====== Input data ======

-- ==== Sys2Proof/Laws/PerInstr.lean ====
section
/-! SUPPORT. A statement about every instruction as syntax, one lemma for each constructor: the major opcode in the word that the encoder
gives is that of its row of spec/opcode_table.json (R41, R42, R45, R47), and an event has no word. -/

namespace Sys2Proof.Laws.Encoding

open Sys2Proof

/-- The major opcode of each row of spec/opcode_table.json; none for an event. -/
def majorOf : Instr → Option Nat
  | .add _ => some 0
  | .sub _ => some 0
  | .and _ => some 0
  | .or _ => some 0
  | .xor _ => some 0
  | .andn _ => some 0
  | .orn _ => some 0
  | .xnor _ => some 0
  | .shl _ => some 1
  | .shr _ => some 1
  | .sra _ => some 1
  | .rol _ => some 1
  | .ror _ => some 1
  | .clz _ => some 1
  | .popc _ => some 1
  | .brev _ => some 1
  | .minS _ => some 2
  | .maxS _ => some 2
  | .minU _ => some 2
  | .maxU _ => some 2
  | .abs _ => some 2
  | .neg _ => some 2
  | .sextB _ => some 2
  | .sextH _ => some 2
  | .mul _ => some 3
  | .mulhiS _ => some 3
  | .mulhiU _ => some 3
  | .mad _ => some 3
  | .divS _ => some 3
  | .divU _ => some 3
  | .remS _ => some 3
  | .remU _ => some 3
  | .addD _ => some 4
  | .subD _ => some 4
  | .madD _ => some 4
  | .mulwS _ => some 4
  | .mulwU _ => some 4
  | .shlD _ => some 4
  | .shrD _ => some 4
  | .sraD _ => some 4
  | .cmpEq _ => some 5
  | .cmpNe _ => some 5
  | .cmpLtS _ => some 5
  | .cmpLeS _ => some 5
  | .cmpLtU _ => some 5
  | .cmpLeU _ => some 5
  | .cmpTst _ => some 5
  | .cmpTstn _ => some 5
  | .sel _ => some 6
  | .bfxU _ => some 7
  | .bfxS _ => some 7
  | .bfi _ => some 7
  | .mov _ => some 7
  | .lea2 _ => some 7
  | .lea4 _ => some 7
  | .lea8 _ => some 7
  | .lea16 _ => some 7
  | .addi _ => some 8
  | .andi _ => some 9
  | .ori _ => some 10
  | .xori _ => some 11
  | .shli _ => some 12
  | .shri _ => some 12
  | .srai _ => some 12
  | .roli _ => some 12
  | .cmpiEq _ => some 13
  | .cmpiNe _ => some 13
  | .cmpiLtS _ => some 13
  | .cmpiLeS _ => some 13
  | .cmpiLtU _ => some 13
  | .cmpiLeU _ => some 13
  | .cmpiGtS _ => some 13
  | .cmpiGtU _ => some 13
  | .movi _ => some 14
  | .movhi _ => some 15
  | .fadd _ => some 16
  | .fsub _ => some 16
  | .fmul _ => some 16
  | .fmin _ => some 16
  | .fmax _ => some 16
  | .fabs _ => some 16
  | .fneg _ => some 16
  | .fcpsgn _ => some 16
  | .fma _ => some 17
  | .fms _ => some 17
  | .fnma _ => some 17
  | .fnms _ => some 17
  | .fmulH2 _ => some 17
  | .faddH2 _ => some 17
  | .fmaH2 _ => some 17
  | .fmaB2 _ => some 17
  | .fcmpEq _ => some 18
  | .fcmpNe _ => some 18
  | .fcmpLt _ => some 18
  | .fcmpLe _ => some 18
  | .fcmpGe _ => some 18
  | .fcmpGt _ => some 18
  | .fcmpUn _ => some 18
  | .fcmpOrd _ => some 18
  | .cvtF32S _ => some 19
  | .cvtSF32 _ => some 19
  | .cvtF32U _ => some 19
  | .cvtUF32 _ => some 19
  | .cvtF32F16 _ => some 19
  | .cvtF16F32 _ => some 19
  | .cvtF32Bf16 _ => some 19
  | .cvtBf16F32 _ => some 19
  | .frndNe _ => some 20
  | .frndZ _ => some 20
  | .frndDn _ => some 20
  | .frndUp _ => some 20
  | .fcls _ => some 20
  | .fldexp _ => some 20
  | .fgetexp _ => some 20
  | .fgetman _ => some 20
  | .addB2 _ => some 21
  | .subB2 _ => some 21
  | .mulB2 _ => some 21
  | .minB2 _ => some 21
  | .maxB2 _ => some 21
  | .subH2 _ => some 21
  | .minH2 _ => some 21
  | .maxH2 _ => some 21
  | .npkE4m3 _ => some 22
  | .npkE5m2 _ => some 22
  | .npkE3m2 _ => some 22
  | .npkE2m3 _ => some 22
  | .npkE2m1 _ => some 22
  | .npkI8 _ => some 22
  | .npkI4 _ => some 22
  | .nupE4m3 _ => some 23
  | .nupE5m2 _ => some 23
  | .nupE3m2 _ => some 23
  | .nupE2m3 _ => some 23
  | .nupE2m1 _ => some 23
  | .nupI8 _ => some 23
  | .nupI4 _ => some 23
  | .dot4E4 _ => some 24
  | .dot4E5 _ => some 24
  | .dot8F4 _ => some 24
  | .dot4I8 _ => some 24
  | .dot8I4 _ => some 24
  | .dot2B2 _ => some 24
  | .dot2H2 _ => some 24
  | .dot2B2f _ => some 24
  | .vmxF4 _ => some 25
  | .vmxE4 _ => some 26
  | .vmxE5 _ => some 27
  | .qntF4 _ => some 28
  | .qntE4 _ => some 28
  | .qntE5 _ => some 28
  | .qntF4o _ => some 28
  | .qntE4o _ => some 28
  | .amaxL _ => some 28
  | .scl _ => some 28
  | .kc2DecLo _ => some 29
  | .kc2DecHi _ => some 29
  | .cbLd _ => some 29
  | .exp _ => some 30
  | .exp2 _ => some 30
  | .ln _ => some 30
  | .log2 _ => some 30
  | .rcp _ => some 30
  | .rsqrt _ => some 30
  | .sqrt _ => some 30
  | .erf _ => some 30
  | .tanh _ => some 31
  | .sigm _ => some 31
  | .gelu _ => some 31
  | .silu _ => some 31
  | .sin _ => some 31
  | .cos _ => some 31
  | .tbl _ => some 31
  | .rsMax _ => some 32
  | .rsSexp _ => some 32
  | .rsMean _ => some 32
  | .rsDev _ => some 32
  | .rsFin _ => some 32
  | .smxFin _ => some 32
  | .mask _ => some 32
  | .shflIdx _ => some 33
  | .shflUp _ => some 33
  | .shflDn _ => some 33
  | .shflXor _ => some 33
  | .ballot _ => some 33
  | .laneMatch _ => some 33
  | .laneAny _ => some 33
  | .laneAll _ => some 33
  | .redAdd _ => some 34
  | .redMin _ => some 34
  | .redMax _ => some 34
  | .redAnd _ => some 34
  | .redOr _ => some 34
  | .redFadd _ => some 34
  | .scanAdd _ => some 34
  | .scanFadd _ => some 34
  | .tblLd _ => some 35
  | .tblSw _ => some 35
  | .tblRd _ => some 35
  | .ld _ => some 36
  | .lds _ => some 37
  | .st _ => some 38
  | .ldq _ => some 39
  | .stq _ => some 39
  | .ldNc _ => some 39
  | .pf _ => some 39
  | .lda _ => some 40
  | .stl _ => some 41
  | .amoAdd _ => some 44
  | .amoMinS _ => some 44
  | .amoMaxS _ => some 44
  | .amoMinU _ => some 44
  | .amoMaxU _ => some 44
  | .amoAnd _ => some 44
  | .amoOr _ => some 44
  | .amoXor _ => some 44
  | .amoXchg _ => some 45
  | .amoCas _ => some 45
  | .amoFadd _ => some 45
  | .amoFaddB2 _ => some 45
  | .amoFmax _ => some 45
  | .amoIncW _ => some 45
  | .amoDecW _ => some 45
  | .br _ => some 49
  | .userMacro f => some (60 + f.x.toNat)
  | .calloc _ => some 58
  | .pack _ _ => some 58
  | .unpack _ => some 58
  | .merge _ _ => some 58
  | .steer _ => some 58
  | .redCfg _ => some 59
  | .agen _ => some 59
  | .isect _ _ => some 59
  | .unionCoord _ _ => some 59
  | .eos _ => some 59
  | .emit _ _ => some 59
  | .wadapt _ => some 59
  | .feClr _ => some 42
  | .feSet _ => some 42
  | .feTst _ => some 42
  | .feWt _ => some 42
  | .gat _ => some 43
  | .sct _ => some 43
  | .otkNew _ => some 43
  | .otkWt _ => some 43
  | .fenceCore _ => some 46
  | .fenceDie _ => some 46
  | .fencePkg _ => some 46
  | .fenceSys _ => some 46
  | .xfence _ => some 46
  | .gwct _ => some 46
  | .leaseDrop _ => some 46
  | .barArr _ => some 47
  | .barWt _ => some 47
  | .barSync _ => some 47
  | .nbarArr _ => some 47
  | .nbarWt _ => some 47
  | .bwait _ => some 47
  | .bobjInit _ => some 47
  | .kick _ => some 48
  | .cpySt _ => some 48
  | .free _ => some 48
  | .ringInit _ => some 48
  | .send _ => some 48
  | .recvAdv _ => some 48
  | .call _ => some 50
  | .brx _ => some 51
  | .callx _ => some 51
  | .ret _ => some 51
  | .exit _ => some 51
  | .yield _ => some 51
  | .sleep _ => some 51
  | .nop _ => some 51
  | .hot _ => some 51
  | .spawn _ => some 52
  | .spawnW _ => some 52
  | .regroup _ => some 52
  | .nocap _ => some 52
  | .capok _ => some 52
  | .trap _ => some 52
  | .lnch _ => some 52
  | .srd _ => some 53
  | .crd _ => some 54
  | .cwr _ => some 55
  | .tret _ => some 56
  | .wfi _ => some 56
  | .halt _ => some 56
  | .vdhop _ => some 56
  | .cfgld _ => some 56
  | .cfgDrop _ => some 56
  | .wcsld _ => some 56
  | .wcsbind _ => some 56
  | .accRd _ => some 57
  | .accWr _ => some 57
  | .tileRd _ => some 57
  | .tileWr _ => some 57
  | .olRd _ => some 57
  | .olWr _ => some 57
  | .olCnt _ => some 57
  | .mmaBf16 _ => some 0
  | .mmaF16 _ => some 0
  | .mmaE4m3 _ => some 0
  | .mmaE5m2 _ => some 0
  | .mmaMxe4 _ => some 0
  | .mmaMxe5 _ => some 0
  | .mmaMxf6 _ => some 0
  | .mmaMxf4 _ => some 0
  | .mmaI8 _ => some 1
  | .mmaI4 _ => some 1
  | .mmaBf16T _ => some 1
  | .tld _ => some 2
  | .tstRaw _ => some 3
  | .tstBf16 _ => some 3
  | .tstF16 _ => some 3
  | .tstE4m3 _ => some 3
  | .tstE5m2 _ => some 3
  | .tzT _ => some 4
  | .tzA _ => some 4
  | .tsetW _ _ => some 5
  | .tsetH _ _ => some 5
  | .tsetC _ _ => some 5
  | .tsetEsc _ _ => some 5
  | .kadd _ _ _ => some 6
  | .ksub _ _ _ => some 6
  | .kmul _ _ _ => some 6
  | .kand _ _ _ => some 6
  | .kor _ _ _ => some 6
  | .kshl _ _ _ => some 6
  | .kshr _ _ _ => some 6
  | .kmov _ _ => some 6
  | .kaddi _ _ => some 7
  | .kmovi _ _ => some 7
  | .krep _ _ => some 8
  | .kbnz _ _ => some 8
  | .kend => some 8
  | .cadNbarArr _ => some 9
  | .cadNbarWt _ => some 9
  | .cend => some 10
  | .olClr _ => some 11
  | .olLim _ _ => some 11
  | .packerCycle _ => none
  | .laneEvent _ _ => none
  | .barrierTimeout _ _ => none
  | .sleepEnd _ => none
  | .spawnQueueRoom _ => none
  | .spawnWaitLimit _ => none
  | .spawnBinRelease _ _ => none
  | .spawnBinTimer _ _ => none
  | .regroupBinRelease _ _ _ => none
  | .regroupBinTimer _ _ _ => none
  | .launchTake _ => none
  | .groupTableReread _ => none
  | .launchPromotion _ => none
  | .plotPlace _ => none
  | .plotRetire _ => none
  | .contextSwitch _ => none
  | .plotRestore _ => none
  | .contextKill _ => none
  | .threadResume _ => none
  | .translationWalk _ _ _ _ => none
  | .pageResolve _ _ _ => none
  | .pageRefuse _ _ _ => none
  | .invWrite _ _ => none
  | .invalidationComplete _ => none
  | .ctxsyncWrite _ _ => none
  | .ctxsyncComplete _ => none
  | .registerWrite _ _ => none
  | .homeRead _ _ => none
  | .storePerform _ _ => none
  | .atomicPerform _ _ => none
  | .loadReturn _ _ => none
  | .fenceWaitEnd _ => none
  | .copyBytesPerform _ _ _ => none
  | .copyRetire _ _ => none
  | .copyCancel _ => none
  | .streamSlotFill _ _ => none
  | .freedSlotNotice _ _ => none
  | .gsElementPerform _ _ _ => none
  | .sendSpaceAvailable _ => none
  | .sendTimeout _ => none
  | .wfiWake _ => none
  | .weightBankRefresh _ _ => none
  | .weightStoreLoad _ _ _ => none
  | .ingressTokenWrite _ _ _ => none
  | .ingressRecordEnqueue _ => none
  | .ingressTapFeed _ => none
  | .ingressStatusClear _ _ => none
  | .ingressReset _ => none
  | .hostWrite _ _ => none
  | .hostRead _ _ => none
  | .hostAtomicop _ _ _ _ => none
  | .ptmExchange _ _ => none
  | .fabricTimeWord _ _ => none
  | .capturePlace _ _ _ => none
  | .captureEntry _ _ _ => none
  | .slotFire _ _ _ _ _ => none
  | .tokenDeliver _ _ => none
  | .iterationClose _ _ => none
  | .drain _ _ => none
  | .drainCloseLimit _ _ => none
  | .drainComplete _ _ => none
  | .agenStep _ _ _ => none
  | .reductionArrival _ _ => none
  | .widthAdapt _ _ => none
  | .ingressTapInject _ _ _ => none
  | .circuitSetup _ _ _ _ => none
  | .circuitIdle _ _ => none
  | .circuitRelease _ _ => none
  | .regionShrink _ _ _ => none
  | .phaseSwitch _ _ _ => none
  | .regionSave _ _ _ => none
  | .regionClear _ _ => none
  | .regionRelease _ _ => none
  | .hangDetect _ _ => none
  | .cfgDropDone _ _ => none
  | .kctlStop _ => none
  | .kctlResume _ => none
  | .kctlTrace _ _ => none
  | .hvalClear _ _ => none
  | .kclrWrite _ _ => none
  | .mmaComplete _ => none
  | .arrayIdle _ => none
  | .sequencerResume _ _ => none
  | .wcsUpdateApply _ => none
  | .macroCommit _ => none
  | .bankdoneWrite _ _ => none
  | .htrWrite _ _ _ => none
  | .ringAcquisitionDone _ _ _ _ => none
  | .bankSubSet _ _ _ => none
  | .bankSubClear _ _ => none
  | .laneRetire _ _ _ => none
  | .laneReturn _ _ _ => none
  | .pavilionStart _ => none
  | .lgoWrite _ => none
  | .lstatClear _ _ => none
  | .lkillWrite _ => none
  | .tarnilRead _ => none
  | .tarnilReadData _ => none
  | .tarnilWrite _ => none
  | .tarnilAtomic _ => none
  | .tarnilAtomicData _ => none
  | .tarnilToken _ => none
  | .tarnilCircuitSetup _ => none
  | .tarnilCircuitData _ => none
  | .tarnilCircuitRelease _ => none
  | .tarnilRefusal _ => none
  | .fabricCircuitIdle _ => none
  | .linkReplay _ => none
  | .linkRetrain _ => none
  | .remoteTimeout _ => none
  | .pwinWrite _ => none
  | .prsvWrite _ => none
  | .pancrWrite _ => none
  | .pcapWrite _ => none
  | .plimsetWrite _ => none
  | .energyWindow _ => none
  | .opPointSettled _ => none
  | .dieWake _ => none
  | .columnStart _ => none
  | .dieGate _ => none
  | .drstWrite _ _ => none
  | .dieFence _ => none
  | .dieResetDeadline _ => none
  | .dieResetWake _ => none
  | .errorDetect _ => none
  | .selfTestDone _ _ => none
  | .keySlotLoad _ => none
  | .keySlotEmpty _ => none
  | .packageReset => none
  | .coreReset _ => none
  | .illegalOp => none
  | .cadenceIllegalOp => none
  | .ringLockLost _ _ _ => none
  | .ringLockRegained _ _ _ => none
  | .linkRetrainComplete _ => none
  | .tarnilLinkDown _ => none
  | .hostLinkDown _ => none
  | .hostLinkUp _ => none
  | .platformMessage _ => none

======

→ Aim of the exercise
Go through the entries and copy each line holding the string "that".

→ Written answer
/-! SUPPORT. A statement about every instruction as syntax, one lemma for each constructor: the major opcode in the word that the encoder
gives is that of its row of spec/opcode_table.json (R41, R42, R45, R47), and an event has no word. -/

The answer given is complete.